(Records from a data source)

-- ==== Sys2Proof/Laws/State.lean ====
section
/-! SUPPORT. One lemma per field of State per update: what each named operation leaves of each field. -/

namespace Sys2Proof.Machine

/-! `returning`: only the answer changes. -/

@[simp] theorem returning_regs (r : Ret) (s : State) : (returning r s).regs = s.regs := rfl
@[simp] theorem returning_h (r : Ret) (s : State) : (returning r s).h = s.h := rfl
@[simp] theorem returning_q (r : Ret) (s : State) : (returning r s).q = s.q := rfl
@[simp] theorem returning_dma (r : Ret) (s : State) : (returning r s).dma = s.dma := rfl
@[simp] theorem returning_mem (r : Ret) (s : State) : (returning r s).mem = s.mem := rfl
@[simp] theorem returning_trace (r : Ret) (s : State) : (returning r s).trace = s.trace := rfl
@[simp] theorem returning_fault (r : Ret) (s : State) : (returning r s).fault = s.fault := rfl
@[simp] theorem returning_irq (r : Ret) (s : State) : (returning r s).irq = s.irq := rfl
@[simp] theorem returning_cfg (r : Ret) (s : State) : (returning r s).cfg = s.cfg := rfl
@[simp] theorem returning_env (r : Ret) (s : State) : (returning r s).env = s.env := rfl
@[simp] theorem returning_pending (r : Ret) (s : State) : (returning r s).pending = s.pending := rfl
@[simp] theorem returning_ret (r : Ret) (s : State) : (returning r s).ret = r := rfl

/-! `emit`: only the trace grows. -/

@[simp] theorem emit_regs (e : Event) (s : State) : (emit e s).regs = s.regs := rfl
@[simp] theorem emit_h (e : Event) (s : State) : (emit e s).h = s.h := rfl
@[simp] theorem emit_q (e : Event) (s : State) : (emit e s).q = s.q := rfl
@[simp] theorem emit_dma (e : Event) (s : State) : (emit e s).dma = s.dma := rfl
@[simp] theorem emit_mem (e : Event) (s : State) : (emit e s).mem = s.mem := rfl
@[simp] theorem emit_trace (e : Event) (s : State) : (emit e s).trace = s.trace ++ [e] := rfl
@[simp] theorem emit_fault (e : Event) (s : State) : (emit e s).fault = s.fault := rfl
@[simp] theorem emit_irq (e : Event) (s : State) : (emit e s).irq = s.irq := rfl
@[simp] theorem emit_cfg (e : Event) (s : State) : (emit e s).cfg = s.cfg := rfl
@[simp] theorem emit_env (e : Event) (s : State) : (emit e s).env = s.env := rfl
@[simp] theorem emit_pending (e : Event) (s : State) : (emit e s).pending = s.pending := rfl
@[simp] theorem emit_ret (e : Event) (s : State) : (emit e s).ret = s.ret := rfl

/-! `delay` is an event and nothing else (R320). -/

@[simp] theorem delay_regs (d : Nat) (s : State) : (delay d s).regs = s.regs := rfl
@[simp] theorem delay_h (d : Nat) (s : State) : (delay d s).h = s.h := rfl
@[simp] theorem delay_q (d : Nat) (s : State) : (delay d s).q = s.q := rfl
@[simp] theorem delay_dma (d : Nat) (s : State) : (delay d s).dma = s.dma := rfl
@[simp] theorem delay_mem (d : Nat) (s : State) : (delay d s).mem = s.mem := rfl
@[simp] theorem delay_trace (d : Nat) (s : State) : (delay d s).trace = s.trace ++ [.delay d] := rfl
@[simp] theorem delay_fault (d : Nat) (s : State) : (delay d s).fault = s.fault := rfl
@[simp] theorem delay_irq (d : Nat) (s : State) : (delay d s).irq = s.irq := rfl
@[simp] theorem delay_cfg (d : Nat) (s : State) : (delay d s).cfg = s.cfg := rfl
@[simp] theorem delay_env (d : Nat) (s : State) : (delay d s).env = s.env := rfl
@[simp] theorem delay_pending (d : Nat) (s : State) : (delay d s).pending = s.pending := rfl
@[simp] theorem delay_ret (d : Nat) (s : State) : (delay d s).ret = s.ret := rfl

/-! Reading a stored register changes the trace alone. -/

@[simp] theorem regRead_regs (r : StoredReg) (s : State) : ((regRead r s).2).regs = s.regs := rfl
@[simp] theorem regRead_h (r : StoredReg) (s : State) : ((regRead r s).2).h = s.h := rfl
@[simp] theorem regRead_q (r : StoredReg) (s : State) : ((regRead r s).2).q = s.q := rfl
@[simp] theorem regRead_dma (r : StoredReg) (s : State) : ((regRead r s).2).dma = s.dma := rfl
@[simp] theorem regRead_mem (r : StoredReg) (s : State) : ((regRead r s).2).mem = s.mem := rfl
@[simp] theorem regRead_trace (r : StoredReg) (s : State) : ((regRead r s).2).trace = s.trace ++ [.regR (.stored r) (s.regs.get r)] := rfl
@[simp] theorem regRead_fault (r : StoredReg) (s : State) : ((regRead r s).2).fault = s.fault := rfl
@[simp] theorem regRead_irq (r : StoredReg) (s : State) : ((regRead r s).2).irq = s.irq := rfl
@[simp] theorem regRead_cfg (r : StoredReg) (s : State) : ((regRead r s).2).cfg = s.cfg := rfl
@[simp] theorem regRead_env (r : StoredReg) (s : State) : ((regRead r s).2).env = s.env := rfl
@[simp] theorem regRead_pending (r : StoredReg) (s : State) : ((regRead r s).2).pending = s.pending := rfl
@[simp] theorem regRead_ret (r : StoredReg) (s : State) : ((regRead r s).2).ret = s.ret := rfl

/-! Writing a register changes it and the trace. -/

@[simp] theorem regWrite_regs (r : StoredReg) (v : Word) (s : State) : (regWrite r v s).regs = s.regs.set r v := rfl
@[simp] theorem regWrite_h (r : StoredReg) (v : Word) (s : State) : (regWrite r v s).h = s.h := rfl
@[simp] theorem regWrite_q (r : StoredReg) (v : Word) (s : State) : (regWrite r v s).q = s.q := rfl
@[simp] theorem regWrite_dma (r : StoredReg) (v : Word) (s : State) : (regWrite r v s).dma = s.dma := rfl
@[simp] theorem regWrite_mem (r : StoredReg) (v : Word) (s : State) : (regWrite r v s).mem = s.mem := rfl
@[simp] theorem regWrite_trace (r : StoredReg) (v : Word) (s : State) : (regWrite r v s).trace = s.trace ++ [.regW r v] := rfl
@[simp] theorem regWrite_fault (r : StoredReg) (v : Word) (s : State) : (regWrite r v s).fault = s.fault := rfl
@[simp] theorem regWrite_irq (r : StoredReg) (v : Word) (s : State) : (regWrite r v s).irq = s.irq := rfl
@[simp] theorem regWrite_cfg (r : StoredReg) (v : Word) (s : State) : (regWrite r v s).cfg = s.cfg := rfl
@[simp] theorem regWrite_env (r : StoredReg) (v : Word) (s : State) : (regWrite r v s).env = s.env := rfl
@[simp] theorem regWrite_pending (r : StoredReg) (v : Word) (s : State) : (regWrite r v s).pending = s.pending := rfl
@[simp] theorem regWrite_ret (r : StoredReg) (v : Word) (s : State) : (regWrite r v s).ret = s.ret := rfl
==
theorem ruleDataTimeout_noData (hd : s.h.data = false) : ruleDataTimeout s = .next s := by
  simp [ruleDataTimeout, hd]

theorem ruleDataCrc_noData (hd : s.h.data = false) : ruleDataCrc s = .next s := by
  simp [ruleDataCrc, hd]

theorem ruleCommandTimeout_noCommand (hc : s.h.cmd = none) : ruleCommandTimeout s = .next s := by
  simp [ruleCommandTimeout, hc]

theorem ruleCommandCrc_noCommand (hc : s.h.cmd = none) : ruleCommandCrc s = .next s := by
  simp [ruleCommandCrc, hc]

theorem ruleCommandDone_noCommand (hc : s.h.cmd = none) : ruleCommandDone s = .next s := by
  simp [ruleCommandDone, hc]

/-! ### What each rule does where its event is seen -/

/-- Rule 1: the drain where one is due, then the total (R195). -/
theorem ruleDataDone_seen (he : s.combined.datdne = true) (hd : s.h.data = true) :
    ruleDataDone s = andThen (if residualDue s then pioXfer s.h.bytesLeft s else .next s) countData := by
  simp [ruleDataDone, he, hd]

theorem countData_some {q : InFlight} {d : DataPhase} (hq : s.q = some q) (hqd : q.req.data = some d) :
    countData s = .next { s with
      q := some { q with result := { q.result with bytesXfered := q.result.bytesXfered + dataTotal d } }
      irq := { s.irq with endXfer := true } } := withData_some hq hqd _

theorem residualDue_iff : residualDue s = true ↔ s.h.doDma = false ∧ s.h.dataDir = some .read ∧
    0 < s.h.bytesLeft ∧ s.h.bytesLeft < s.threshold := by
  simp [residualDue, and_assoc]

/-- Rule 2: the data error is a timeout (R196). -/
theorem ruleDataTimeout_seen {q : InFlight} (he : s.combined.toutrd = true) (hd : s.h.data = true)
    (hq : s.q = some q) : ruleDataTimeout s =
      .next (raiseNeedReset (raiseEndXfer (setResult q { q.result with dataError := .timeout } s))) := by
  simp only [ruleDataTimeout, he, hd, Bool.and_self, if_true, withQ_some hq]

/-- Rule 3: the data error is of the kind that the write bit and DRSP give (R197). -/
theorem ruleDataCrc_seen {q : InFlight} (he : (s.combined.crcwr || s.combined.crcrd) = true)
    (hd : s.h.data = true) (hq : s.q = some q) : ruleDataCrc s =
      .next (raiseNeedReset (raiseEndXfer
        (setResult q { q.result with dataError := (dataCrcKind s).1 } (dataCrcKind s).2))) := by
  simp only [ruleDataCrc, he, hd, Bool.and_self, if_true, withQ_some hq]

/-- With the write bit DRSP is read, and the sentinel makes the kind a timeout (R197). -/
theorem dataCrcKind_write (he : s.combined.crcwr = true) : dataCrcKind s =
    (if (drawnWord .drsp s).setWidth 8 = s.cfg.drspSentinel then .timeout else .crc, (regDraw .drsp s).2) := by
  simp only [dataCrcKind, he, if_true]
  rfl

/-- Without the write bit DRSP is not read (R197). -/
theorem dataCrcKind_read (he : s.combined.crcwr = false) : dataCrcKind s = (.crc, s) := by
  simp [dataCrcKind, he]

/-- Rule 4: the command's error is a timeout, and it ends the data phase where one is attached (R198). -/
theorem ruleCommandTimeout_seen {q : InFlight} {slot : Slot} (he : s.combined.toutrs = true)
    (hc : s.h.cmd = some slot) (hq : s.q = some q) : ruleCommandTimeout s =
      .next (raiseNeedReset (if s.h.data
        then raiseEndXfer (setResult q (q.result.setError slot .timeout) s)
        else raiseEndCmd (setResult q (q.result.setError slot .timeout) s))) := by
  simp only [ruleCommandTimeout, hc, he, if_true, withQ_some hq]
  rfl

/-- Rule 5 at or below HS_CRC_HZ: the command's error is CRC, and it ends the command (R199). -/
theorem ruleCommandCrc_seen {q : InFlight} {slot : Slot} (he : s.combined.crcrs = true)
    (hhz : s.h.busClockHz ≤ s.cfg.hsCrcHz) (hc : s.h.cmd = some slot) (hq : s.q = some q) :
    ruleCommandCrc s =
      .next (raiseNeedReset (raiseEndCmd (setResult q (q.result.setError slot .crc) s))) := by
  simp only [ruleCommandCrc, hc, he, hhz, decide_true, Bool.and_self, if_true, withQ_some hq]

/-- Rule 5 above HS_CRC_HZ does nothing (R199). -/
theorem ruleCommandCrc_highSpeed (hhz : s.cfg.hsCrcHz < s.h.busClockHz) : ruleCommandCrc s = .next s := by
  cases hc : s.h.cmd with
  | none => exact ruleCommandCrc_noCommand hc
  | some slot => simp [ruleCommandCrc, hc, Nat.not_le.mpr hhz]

(About this task): Repeat, exactly as they stand above, the lines from the line with "-- ==== Sys2Proof/Laws/State.lean" to the line with "e s).dma = s.dma := rfl", both lines included.

(Response):
-- ==== Sys2Proof/Laws/State.lean ====
section
/-! SUPPORT. One lemma per field of State per update: what each named operation leaves of each field. -/

namespace Sys2Proof.Machine

/-! `returning`: only the answer changes. -/

@[simp] theorem returning_regs (r : Ret) (s : State) : (returning r s).regs = s.regs := rfl
@[simp] theorem returning_h (r : Ret) (s : State) : (returning r s).h = s.h := rfl
@[simp] theorem returning_q (r : Ret) (s : State) : (returning r s).q = s.q := rfl
@[simp] theorem returning_dma (r : Ret) (s : State) : (returning r s).dma = s.dma := rfl
@[simp] theorem returning_mem (r : Ret) (s : State) : (returning r s).mem = s.mem := rfl
@[simp] theorem returning_trace (r : Ret) (s : State) : (returning r s).trace = s.trace := rfl
@[simp] theorem returning_fault (r : Ret) (s : State) : (returning r s).fault = s.fault := rfl
@[simp] theorem returning_irq (r : Ret) (s : State) : (returning r s).irq = s.irq := rfl
@[simp] theorem returning_cfg (r : Ret) (s : State) : (returning r s).cfg = s.cfg := rfl
@[simp] theorem returning_env (r : Ret) (s : State) : (returning r s).env = s.env := rfl
@[simp] theorem returning_pending (r : Ret) (s : State) : (returning r s).pending = s.pending := rfl
@[simp] theorem returning_ret (r : Ret) (s : State) : (returning r s).ret = r := rfl

/-! `emit`: only the trace grows. -/

@[simp] theorem emit_regs (e : Event) (s : State) : (emit e s).regs = s.regs := rfl
@[simp] theorem emit_h (e : Event) (s : State) : (emit e s).h = s.h := rfl
@[simp] theorem emit_q (e : Event) (s : State) : (emit e s).q = s.q := rfl
@[simp] theorem emit_dma (e : Event) (s : State) : (emit e s).dma = s.dma := rfl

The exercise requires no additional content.